Clinical Development Head - Oncology - China
Round C biotech oncology and unmet medical needs
Phase I and II Clinical trials
About Our Client
Our client is Round C local biotech company. Established in 2016 with Angel investment by a team of Research from TOP 10 global pharma companies, the Company currently manages a pipeline of 11 assets - 6 oncology assets in clinical stage (chemicals and anti bodies) - 3 oral drug candidates in Phase I and Phase II in China and US with NDA filing planned at 2022 and 5 early discovery assets in unmet medical needs area. This year the Company will also announce 2 more in-licences assets from global pharma partner.
- Drive the delivery of clinical development activities for a clinical stage program in Oncology part of company portfolio and ensure consistency with clinical development strategy for regulatory approvals and successful life cycle management.
- Lead multi-disciplinary clinical matrix team and major contributor to integrated clinical development strategy and Clinical Development Plans
- Contribute to the medicine development strategy
- Assures clinical studies are conducted effectively in partnership with Local Operating Company, alliance partners and Clinical Operations colleagues and CRO as appropriate
- Lead clinical study teams in development and conduct of clinical studies
- Lead authoring of study protocols, CRF's and contribute to development of analytical plans through discussion with matrix team members.
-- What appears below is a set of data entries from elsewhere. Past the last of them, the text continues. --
theorem keptGroups_memOk : ∀ x0, State.MemOk x0 → State.MemOk (keptGroups x0) := by
  intro x0 h0
  unfold keptGroups
  repeat' first
    | with_reducible assumption
    | with_reducible intro _
    | with_reducible apply setN_memOk
    | with_reducible apply setDom_memOk
    | split

theorem openPulls_memOk : ∀ x0, State.MemOk x0 → State.MemOk (openPulls x0) := by
  intro x0 h0
  unfold openPulls
  repeat' first
    | with_reducible assumption
    | with_reducible intro _
    | (extract_lets +onlyGivenNames x; clear_value x)
    | with_reducible apply keptGroups_memOk
    | split
    | (with_reducible refine memOk_mk ?_; with_reducible refine memOk_to ?_)

theorem execLinks_memOk : ∀ x0 x1 x2, State.MemOk x2 → OutOk (execLinks x0 x1 x2) := by
  intro x0 x1 x2 h0
  unfold execLinks
  repeat' first
    | with_reducible assumption
    | with_reducible intro _
    | (extract_lets +onlyGivenNames x; with_reducible refine memOk_cut x ?_ ?_ <;> [(dsimp only [x]; clear x); (clear_value x; intro _)])
    | (extract_lets +onlyGivenNames x; clear_value x)
    | with_reducible apply hf
    | with_reducible apply setN_memOk
    | with_reducible apply trainFirst_memOk
    | with_reducible apply refreshDiscovery_memOk
    | with_reducible apply beginDiscovery_memOk
    | with_reducible apply pumpFlows_memOk
    | with_reducible apply openPulls_memOk
    | with_reducible apply notePhase_memOk
    | (with_reducible apply memOk_foldl; intro _ _ _)
    | with_reducible apply outOk_next
    | split

theorem wakeField_memOk : ∀ x0 x1, State.MemOk x0 → State.MemOk (wakeField x0 x1) := by
  intro x0 x1 h0
  unfold wakeField
  repeat' first
    | with_reducible assumption
    | (extract_lets +onlyGivenNames x; refine memOk_cut x ?_ ?_ <;> [(dsimp only [x]; clear x); (clear_value x; intro _)])
    | (extract_lets +onlyGivenNames x; refine sndOk_cut x ?_ ?_ <;> [(dsimp only [x]; clear x); (clear_value x; intro _)])
    | with_reducible apply drawFree_memOk
    | with_reducible apply addN_memOk
    | with_reducible apply raise_memOk
    | with_reducible apply setFieldPower_memOk
    | split

theorem haltCores_memOk (s : State) (h : s.MemOk) : (haltCores s).MemOk := by
  refine ⟨fun e he => ?_, h.2⟩
  obtain ⟨id, _, rfl⟩ := List.mem_map.1 he
  dsimp only
  split <;> rfl

theorem restoreGroup_memOk : ∀ x0 x1 x2 x3, State.MemOk x2 → State.MemOk (restoreGroup x0 x1 x2 x3) := by
  intro x0 x1 x2 x3 h0
  unfold restoreGroup
  repeat' first
    | with_reducible assumption
    | with_reducible intro _
    | (extract_lets +onlyGivenNames x; clear_value x)
    | with_reducible apply setGroup_memOk

theorem redoGroup_memOk : ∀ x0 x1, State.MemOk x0 → State.MemOk (redoGroup x0 x1) := by
  intro x0 x1 h0
  unfold redoGroup
  repeat' first
    | with_reducible assumption
    | with_reducible intro _
    | (extract_lets +onlyGivenNames x; with_reducible refine memOk_cut x ?_ ?_ <;> [(dsimp only [x]; clear x); (clear_value x; intro _)])
    | (extract_lets +onlyGivenNames x; clear_value x)
    | with_reducible apply queuePasses_memOk
    | with_reducible apply queueFast_memOk
    | split
    | (with_reducible refine memOk_mk ?_; with_reducible refine memOk_to ?_)

theorem redoExchange_memOk : ∀ x0 x1, State.MemOk x0 → State.MemOk (redoExchange x0 x1) := by
  intro x0 x1 h0
  unfold redoExchange
  repeat' first
    | with_reducible assumption
    | with_reducible intro _
    | with_reducible apply exchangeGroup_memOk
    | split

theorem resendFingerprint_memOk : ∀ x0, State.MemOk x0 → State.MemOk (resendFingerprint x0) := by
  intro x0 h0
  unfold resendFingerprint
  repeat' first
    | with_reducible assumption
    | with_reducible intro _
    | with_reducible apply sendFingerprint_memOk
    | split

theorem restorePlacement_memOk : ∀ x0 x1, State.MemOk x0 → State.MemOk (restorePlacement x0 x1) := by
  intro x0 x1 h0
  unfold restorePlacement
  repeat' first
    | with_reducible assumption
    | with_reducible intro _
    | (extract_lets +onlyGivenNames x; with_reducible refine memOk_cut x ?_ ?_ <;> [(dsimp only [x]; clear x); (clear_value x; intro _)])
    | (extract_lets +onlyGivenNames x; clear_value x)
    | with_reducible apply hf
    | with_reducible apply installPlacement_memOk
    | with_reducible apply beginJob_memOk
    | with_reducible apply restoreFrom_memOk
    | with_reducible apply restoreGroup_memOk
    | with_reducible apply resendFingerprint_memOk
    | with_reducible apply redoExchange_memOk
    | with_reducible apply refreshUnits_memOk
    | with_reducible apply redoGroup_memOk
    | (with_reducible apply memOk_foldl; intro _ _ _)
    | split
    | (with_reducible refine memOk_mk ?_; with_reducible refine memOk_to ?_)

theorem warmPlacement_memOk : ∀ x0, State.MemOk x0 → State.MemOk (warmPlacement x0) := by
  intro x0 h0
  unfold warmPlacement
  repeat' first
    | with_reducible assumption
    | with_reducible intro _
    | with_reducible apply setN_memOk
    | with_reducible apply setDom_memOk
    | with_reducible apply restorePlacement_memOk
    | split

theorem execCompute_memOk : ∀ x0, State.MemOk x0 → OutOk (execCompute x0) := by
  intro x0 h0
  unfold execCompute
  repeat' first
    | with_reducible assumption
    | (extract_lets +onlyGivenNames x; refine memOk_cut x ?_ ?_ <;> [(dsimp only [x]; clear x); (clear_value x; intro _)])
    | (extract_lets +onlyGivenNames x; clear_value x)
    | with_reducible apply setN_memOk
    | with_reducible apply haltCores_memOk
    | with_reducible apply wakeField_memOk
    | with_reducible apply warmPlacement_memOk
    | with_reducible apply notePhase_memOk
    | (with_reducible apply memOk_foldl; intro _ _ _)
    | with_reducible apply outOk_next
    | split
    | (with_reducible refine memOk_mk ?_; with_reducible refine memOk_to ?_)

theorem execBringupRestart_memOk (field : Nat) (s : State) (h : s.MemOk) : OutOk (execBringupRestart field s) := by
  unfold execBringupRestart
  dsimp only
  split
  · exact outOk_next _ h
  · have h1 := memOk_foldl (fun s f => setN (setN s (Key.regState f) 0) (Key.pwrFieldPowerState f) 0)
      (fun t f ht => setN_memOk _ _ _ (setN_memOk _ _ _ ht)) (List.range 90) s h
    have h2 := memOk_to (setDom_memOk _ Key.fieldsDark (fieldMask (List.range 90)) (setDom_memOk _ Key.fieldsParked (fieldMask []) h1))
    exact outOk_next _ (setN_memOk _ _ _ (memOk_mk ⟨fun _ hm => absurd hm (List.not_mem_nil), h2.2⟩))

theorem execFailover_memOk : ∀ x0, State.MemOk x0 → OutOk (execFailover x0) := by
  intro x0 h0
  unfold execFailover
  repeat' first
    | with_reducible assumption
    | (extract_lets +onlyGivenNames x; refine memOk_cut x ?_ ?_ <;> [(dsimp only [x]; clear x); (clear_value x; intro _)])
    | (extract_lets +onlyGivenNames x; clear_value x)
    | with_reducible apply setN_memOk
    | with_reducible apply logEvent_memOk
    | with_reducible apply raise_memOk
    | with_reducible apply journal_memOk
    | with_reducible apply closeSession_memOk
    | with_reducible apply setBar_memOk
    | (with_reducible apply memOk_foldl; intro _ _ _)
    | with_reducible apply outOk_next
    | split
    | (with_reducible refine memOk_mk ?_; with_reducible refine memOk_to ?_)

theorem parkExcluded_memOk : ∀ x0, State.MemOk x0 → State.MemOk (parkExcluded x0) := by
  intro x0 h0
  unfold parkExcluded
  repeat' first
    | with_reducible assumption
    | with_reducible intro _
    | (extract_lets +onlyGivenNames x; clear_value x)
    | with_reducible apply hf
    | with_reducible apply parkField_memOk
    | (with_reducible apply memOk_foldl; intro _ _ _)

theorem enterRun_memOk : ∀ x0, State.MemOk x0 → State.MemOk (enterRun x0) := by
  intro x0 h0
  unfold enterRun
  repeat' first
    | with_reducible assumption
    | (extract_lets +onlyGivenNames x; refine memOk_cut x ?_ ?_ <;> [(dsimp only [x]; clear x); (clear_value x; intro _)])
    | (extract_lets +onlyGivenNames x; clear_value x)
    | with_reducible apply parkExcluded_memOk
    | with_reducible apply reportTickets_memOk
    | with_reducible apply setN_memOk
    | with_reducible apply resumeAll_memOk
    | with_reducible apply recovered_memOk
    | with_reducible apply logEvent_memOk
    | with_reducible apply journal_memOk
    | split
    | (with_reducible refine memOk_mk ?_; with_reducible refine memOk_to ?_)

theorem leaveRun_memOk : ∀ x0, State.MemOk x0 → State.MemOk (leaveRun x0) := by
  intro x0 h0
  unfold leaveRun
  repeat' first
    | with_reducible assumption
    | (extract_lets +onlyGivenNames x; refine memOk_cut x ?_ ?_ <;> [(dsimp only [x]; clear x); (clear_value x; intro _)])
    | (extract_lets +onlyGivenNames x; clear_value x)
    | with_reducible apply dropHeld_memOk
    | with_reducible apply reportTickets_memOk
    | with_reducible apply suspendAll_memOk
    | with_reducible apply setN_memOk
    | (with_reducible refine memOk_mk ?_; with_reducible refine memOk_to ?_)

end Sys2Proof.Machine
end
Reviews standard format data displays in protocols and CRF's to assure consistency in data capture.
- Accountable for authoring of clinical study reports and Investigator Brochures.
- Assist in producing materials for Investigator meetings.
- Participate in data review discussions and contribute to data interpretation
- Lead the preparation of regulatory briefing documents and clinical elements of regulatory submission documents (IND, CTA, NDA)
The Successful Applicant
- Advanced degree in life sciences or allied field (PhD, Master level preferred)
- 10+ years of experience in the pharmaceutical industry
- Experience in clinical program management, clinical development strategy and study design/trial management and reporting is a must
- Must have demonstrated experience with major regulatory submissions in China (IND, NDA)
- Track record in CRO management
- Proven track record in leading multi-functional teams and ability to demonstrate effective leadership of global teams
- Oncology area experience in highly preferred
- Demonstrated scientific credibility, and ability to input and influence projects through scientific and operational expertise; proven ability to interpret complex clinical data
- Possesses sound operational knowledge of the pharmaceutical industry and broader R&D processes including scientific activity impacting project work.Possesses detailed knowledge of Good Clinical Practice (GCP) and other regulations governing clinical research
- * Demonstrates a proven ability to both independently complete and lead peers in completion in components of complex plans, i.e. draft protocols, selecting appropriate methodologies, measures, analytical plans and evaluation tools.
What's on Offer
This is an exciting opportunity for candidates looking for a Career in biotech rather than a job. You will be offered competitive salary package, bonus and stock option with the company.